### EXERCISE
Lines from the start of the data through the line containing "hjudge.andThen (State.probeStage_writes now" must be given again exactly. Leave the others out.

### PROVIDED MATERIAL

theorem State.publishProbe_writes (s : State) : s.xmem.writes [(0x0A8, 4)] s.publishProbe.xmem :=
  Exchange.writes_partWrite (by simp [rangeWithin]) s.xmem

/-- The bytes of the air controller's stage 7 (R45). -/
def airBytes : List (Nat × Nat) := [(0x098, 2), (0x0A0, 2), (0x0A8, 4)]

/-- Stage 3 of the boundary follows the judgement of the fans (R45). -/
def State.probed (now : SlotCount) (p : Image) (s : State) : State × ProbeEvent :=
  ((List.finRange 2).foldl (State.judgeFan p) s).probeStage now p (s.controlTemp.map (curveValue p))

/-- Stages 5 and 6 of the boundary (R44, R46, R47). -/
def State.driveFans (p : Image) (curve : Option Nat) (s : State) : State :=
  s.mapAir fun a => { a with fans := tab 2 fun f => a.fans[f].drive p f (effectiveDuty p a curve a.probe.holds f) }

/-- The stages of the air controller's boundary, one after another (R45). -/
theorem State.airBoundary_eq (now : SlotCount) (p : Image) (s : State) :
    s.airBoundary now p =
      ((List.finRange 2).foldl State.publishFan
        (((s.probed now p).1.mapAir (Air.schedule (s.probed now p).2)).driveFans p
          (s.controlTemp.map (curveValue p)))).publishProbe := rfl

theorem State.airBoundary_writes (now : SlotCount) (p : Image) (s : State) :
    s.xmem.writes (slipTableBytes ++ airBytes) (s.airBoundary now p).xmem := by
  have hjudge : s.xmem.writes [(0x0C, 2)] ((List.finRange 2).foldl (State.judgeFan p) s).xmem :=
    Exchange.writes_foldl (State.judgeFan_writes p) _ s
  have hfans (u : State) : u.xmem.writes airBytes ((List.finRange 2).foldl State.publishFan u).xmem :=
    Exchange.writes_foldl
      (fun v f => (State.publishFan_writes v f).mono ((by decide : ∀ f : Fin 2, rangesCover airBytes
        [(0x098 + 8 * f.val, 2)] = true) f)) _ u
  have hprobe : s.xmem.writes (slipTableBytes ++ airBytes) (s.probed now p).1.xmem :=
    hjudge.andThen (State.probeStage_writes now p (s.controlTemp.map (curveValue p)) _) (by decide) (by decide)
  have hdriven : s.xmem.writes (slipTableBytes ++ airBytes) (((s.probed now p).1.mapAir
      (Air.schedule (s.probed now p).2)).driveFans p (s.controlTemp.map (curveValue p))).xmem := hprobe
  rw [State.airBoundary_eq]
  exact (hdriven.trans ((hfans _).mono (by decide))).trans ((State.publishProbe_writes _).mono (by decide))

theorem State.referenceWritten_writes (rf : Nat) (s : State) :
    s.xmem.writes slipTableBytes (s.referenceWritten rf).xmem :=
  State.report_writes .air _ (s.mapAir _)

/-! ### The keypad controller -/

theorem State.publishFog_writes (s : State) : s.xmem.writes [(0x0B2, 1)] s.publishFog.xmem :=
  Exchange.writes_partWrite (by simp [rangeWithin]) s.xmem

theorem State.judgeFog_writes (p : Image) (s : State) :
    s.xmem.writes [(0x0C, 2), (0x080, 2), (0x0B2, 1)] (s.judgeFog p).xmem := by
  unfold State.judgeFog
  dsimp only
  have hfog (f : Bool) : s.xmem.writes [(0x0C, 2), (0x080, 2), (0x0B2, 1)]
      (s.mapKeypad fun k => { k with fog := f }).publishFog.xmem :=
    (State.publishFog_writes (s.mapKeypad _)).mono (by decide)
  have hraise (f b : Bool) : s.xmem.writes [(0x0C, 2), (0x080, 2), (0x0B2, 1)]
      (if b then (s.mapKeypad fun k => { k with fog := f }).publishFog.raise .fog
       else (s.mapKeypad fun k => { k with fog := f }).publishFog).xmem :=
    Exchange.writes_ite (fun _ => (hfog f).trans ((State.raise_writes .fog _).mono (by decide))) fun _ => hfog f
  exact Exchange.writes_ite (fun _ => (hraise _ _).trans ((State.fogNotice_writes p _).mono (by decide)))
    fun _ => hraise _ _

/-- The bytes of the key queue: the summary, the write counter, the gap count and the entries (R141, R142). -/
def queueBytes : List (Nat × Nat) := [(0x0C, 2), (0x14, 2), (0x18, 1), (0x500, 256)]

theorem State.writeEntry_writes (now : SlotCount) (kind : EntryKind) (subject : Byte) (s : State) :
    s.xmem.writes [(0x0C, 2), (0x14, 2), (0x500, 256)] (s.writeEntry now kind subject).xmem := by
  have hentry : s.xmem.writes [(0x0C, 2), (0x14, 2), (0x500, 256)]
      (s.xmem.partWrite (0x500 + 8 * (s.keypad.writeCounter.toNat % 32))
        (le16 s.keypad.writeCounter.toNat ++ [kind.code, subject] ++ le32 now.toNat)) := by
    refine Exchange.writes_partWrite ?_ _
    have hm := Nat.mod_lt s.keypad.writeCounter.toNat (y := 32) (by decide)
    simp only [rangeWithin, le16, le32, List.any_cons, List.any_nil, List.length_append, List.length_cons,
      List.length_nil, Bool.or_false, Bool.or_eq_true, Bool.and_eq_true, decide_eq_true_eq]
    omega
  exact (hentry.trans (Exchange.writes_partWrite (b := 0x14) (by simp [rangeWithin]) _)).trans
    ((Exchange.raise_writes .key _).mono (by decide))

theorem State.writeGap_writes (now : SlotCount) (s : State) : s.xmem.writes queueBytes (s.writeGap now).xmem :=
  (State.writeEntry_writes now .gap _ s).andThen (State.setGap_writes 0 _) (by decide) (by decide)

### YOUR RESPONSE
theorem State.publishProbe_writes (s : State) : s.xmem.writes [(0x0A8, 4)] s.publishProbe.xmem :=
  Exchange.writes_partWrite (by simp [rangeWithin]) s.xmem

/-- The bytes of the air controller's stage 7 (R45). -/
def airBytes : List (Nat × Nat) := [(0x098, 2), (0x0A0, 2), (0x0A8, 4)]

/-- Stage 3 of the boundary follows the judgement of the fans (R45). -/
def State.probed (now : SlotCount) (p : Image) (s : State) : State × ProbeEvent :=
  ((List.finRange 2).foldl (State.judgeFan p) s).probeStage now p (s.controlTemp.map (curveValue p))

/-- Stages 5 and 6 of the boundary (R44, R46, R47). -/
def State.driveFans (p : Image) (curve : Option Nat) (s : State) : State :=
  s.mapAir fun a => { a with fans := tab 2 fun f => a.fans[f].drive p f (effectiveDuty p a curve a.probe.holds f) }

/-- The stages of the air controller's boundary, one after another (R45). -/
theorem State.airBoundary_eq (now : SlotCount) (p : Image) (s : State) :
    s.airBoundary now p =
      ((List.finRange 2).foldl State.publishFan
        (((s.probed now p).1.mapAir (Air.schedule (s.probed now p).2)).driveFans p
          (s.controlTemp.map (curveValue p)))).publishProbe := rfl

theorem State.airBoundary_writes (now : SlotCount) (p : Image) (s : State) :
    s.xmem.writes (slipTableBytes ++ airBytes) (s.airBoundary now p).xmem := by
  have hjudge : s.xmem.writes [(0x0C, 2)] ((List.finRange 2).foldl (State.judgeFan p) s).xmem :=
    Exchange.writes_foldl (State.judgeFan_writes p) _ s
  have hfans (u : State) : u.xmem.writes airBytes ((List.finRange 2).foldl State.publishFan u).xmem :=
    Exchange.writes_foldl
      (fun v f => (State.publishFan_writes v f).mono ((by decide : ∀ f : Fin 2, rangesCover airBytes
        [(0x098 + 8 * f.val, 2)] = true) f)) _ u
  have hprobe : s.xmem.writes (slipTableBytes ++ airBytes) (s.probed now p).1.xmem :=
    hjudge.andThen (State.probeStage_writes now p (s.controlTemp.map (curveValue p)) _) (by decide) (by decide)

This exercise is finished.